My first experience using NLP, working in nltk library of Python
Instructions:-
To run DataFrames.py:- delete positive_dictionary.xlsx and negative_dictionary.xlsx, the 'DataFrames.py' code will use openpyxl to open master dictionary and get the positive and negative words and create these 2 workbooks in the same folder Note: Workbook opening takes time as the workbook is of a medium large size
To run Main.py:- open the "Output Data.xlsx" file and select the 'blank copy' sheet and close the file. Run main.py to get the desired data in the blank copy
Compiler Output:- The compiler output will show program start/end, url from which the program is extracting information and the time taken by the program to process each url and store the desired variables and the total time taken by the code(approx 15-17 min on my pycharm application)

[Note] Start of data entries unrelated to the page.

/-! ### RDMA transport -/

/-- A READ record of the responder (R145): the request, and how far it got. -/
structure ReadRec where
  psn     : Nat
  va      : Nat
  len     : Nat
  rkey    : Nat
  port    : Nat
  /-- Handle of the window request in the command table; none for a zero-length READ. -/
  req     : Option Nat := none
  started : Bool := false
  done    : Bool := false
  /-- Dropped under R161; later responses and ACKs wait for its duplicate (R162). -/
  dropped : Bool := false
  deriving DecidableEq, Repr

/-- The message a responder is in the middle of (R136, R143). -/
structure CurMsg where
  isSend  : Bool
  first   : Nat
  va      : Nat := 0
  len     : Nat := 0
  rkey    : Nat := 0
  got     : Nat := 0
  data    : Nat := 0
  port    : Nat := 0
  stamp   : Nat := 0
  req     : Option Nat := none
  deriving DecidableEq, Repr

/-- Why the part reads a host's memory (R136). -/
inductive ReadPurpose where
  | writeData (tag : Nat)
  | doorbell (q : Nat)
  | entries (q : Nat) (slot count : Nat)
  deriving DecidableEq, Repr

/-- A message the part sends as requester (R476). -/
inductive MsgKind where
  | cqe (tag : Option Nat) (cqe : Nat) (inval : Option Nat)
  | event (cqe : Nat)
  | data (tag : Nat) (rkey va payload : Nat)
  | ringCqe (cqe : Nat) (rkey va : Nat)
  | read (purpose : ReadPurpose) (rkey va : Nat)
  deriving DecidableEq, Repr

/-- A requester message with its payload length. -/
structure Msg where
  kind  : MsgKind
  bytes : Nat
  deriving DecidableEq, Repr

/-- A requester message that has started: its PSNs, and for a READ which responses are present (R150, R153, R154). -/
structure OutMsg where
  msg   : Msg
  first : Nat
  count : Nat
  /-- Response PSNs present, as a mask. -/
  have' : Nat := 0
  data  : Nat := 0
  /-- Its retransmission hold cannot be resent intact (R153). -/
  lost  : Bool := false
  deriving DecidableEq, Repr

/-- A queue-pair context: the fields of R138, then what the hardware keeps beside them. -/
structure Qp where
  state    : Nat := 0
  pmtu     : Nat := 0
  t        : Nat := 0
  retryCnt : Nat := 0
  rnrRetry : Nat := 0
  minRnr   : Nat := 0
  peer     : Bool := false
  maxRd    : Nat := 0
  maxDestRd : Nat := 0
  kind     : Nat := 0
  assoc    : Nat := 0
  gen      : Nat := 0
  port     : Nat := 0
  lag      : Bool := false
  destQpn  : Nat := 0
  dscp     : Nat := 0
  ect      : Bool := false
  sqPsn    : Nat := 0
  unaPsn   : Nat := 0
  expStep  : Nat := 0
  retryLeft : Nat := 0
  epsn     : Nat := 0
  rnrLeft  : Nat := 0
  msn      : Nat := 0
  pKey     : Nat := 0
  sport    : Nat := 0
  rateBase : Nat := 0
  vid      : Nat := 0
  pcp      : Nat := 0
  tagged   : Bool := false
  ipv6     : Bool := false
  srcIdx   : Nat := 0
  destMac  : Nat := 0
  destIp   : Nat := 0
  /-- Tracker bitmap, bit i for PSN EPSN + i; none while the QP holds no tracker (R143). -/
  tracker  : Option Nat := none
  /-- Request packets placed out of order, by PSN, with the outcome of their window check: 0, or the AETH syndrome (R143). -/
  placed   : List (Nat × RoPkt × Nat) := []
  /-- Windows counted in IN_FLIGHT for messages not yet executed (R160). -/
  inWin    : List Nat := []
  /-- The reorder timer runs (R144). -/
  reorder  : Bool := false
  /-- A sequence NAK was sent for this EPSN (R143, R144). -/
  seqNaked : Bool := false
  /-- Requests are discarded until this PSN arrives again (R148). -/
  nakWait  : Option Nat := none
  /-- The message being received. -/
  cur      : Option CurMsg := none
  /-- A message failed its checks: its later packets are discarded without counting (R149). -/
  skipMsg  : Bool := false
  /-- A submission-queue slot is held for the message being received (R149). -/
  slotHeld : Bool := false
  /-- READ records, oldest first (R145). -/
  reads    : List ReadRec := []
  /-- In-order packets since the last ACK (R147). -/
  unacked  : Nat := 0
  /-- The ACK delay timer runs (R147). -/
  ackTimer : Bool := false
  /-- First PSN not acknowledged yet (R147). -/
  ackedTo  : Nat := 0
  /-- PSNs of window WRITEs not yet durable, which no ACK may pass (R147, R164). -/
  ackHeld  : List Nat := []
  /-- An ACK is called for and waits for a held PSN (R147). -/
  ackWant  : Bool := false
  /-- Messages queued and not started (R476). -/
  sendq    : List Msg := []
  /-- Messages started and not acknowledged (R150, R153). -/
  outst    : List OutMsg := []
  /-- An RNR wait is in progress (R151). -/
  rnrWait  : Bool := false
  /-- The PSN the RNR NAK named. -/
  rnrPsn   : Nat := 0
  /-- READ responses have a gap, whose timer runs (R154). -/
  respGap  : Bool := false
  /-- The ERROR flush runs (R141). -/
  flushing : Bool := false
  /-- Last credit received; none before the first one, and while the last one was 0b11111 (R147, R155). -/
  credit   : Option Nat := none
  /-- Messages sent since the last credit (R155). -/
  sentSince : Nat := 0
  /-- The last WRITE or SEND started, whose last packet draws an ACK while a credit of 0 stands (R155). -/
  lastOut  : Option OutMsg := none
  /-- Rate in force under R157; none before the first cut. -/
  ccCur    : Option Nat := none
  /-- Wheel time in ns of the last cut (R157). -/
  lastCut  : Option Nat := none
  /-- Recovery runs (R157). -/
  recovering : Bool := false
  /-- Wheel time in ns of the last CNP sent (R156). -/
  lastCnp  : Option Nat := none
  deriving DecidableEq, Repr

Contents of zip file:- 2- .ipynb Jupyter notebookks where codes were tried and worked 2- .py Python files, one used to get the positive and negative words dictionaries from the master dictionary 1- .txt Text file with stop words which are extracted for use 1- .txt Readme file with all instructions 7- .xlsx Excel workbooks, 4 workbooks contain dictionaries of positive, negative, constraining and uncertainty words, 1 workbook is the Master dictionary which was used to extract the positive and negative words dictionaries, a cik workbook, containing the original contents of the input xlsx file and a Output Data workbook containing the output file with all required variables filled for all the rows, the desired file
About the file:-
->The Desired Output can be found in Output Data with all the required variables calculated and textual analysis complete ->The .py files are extensively well commented with easily understandable variable names, most of the code is self-explanatory
Textual Analysis Process-
Libraries Used: pandas,openpyxl,regex,urllib,nltk,bs4(Beautiful Soup)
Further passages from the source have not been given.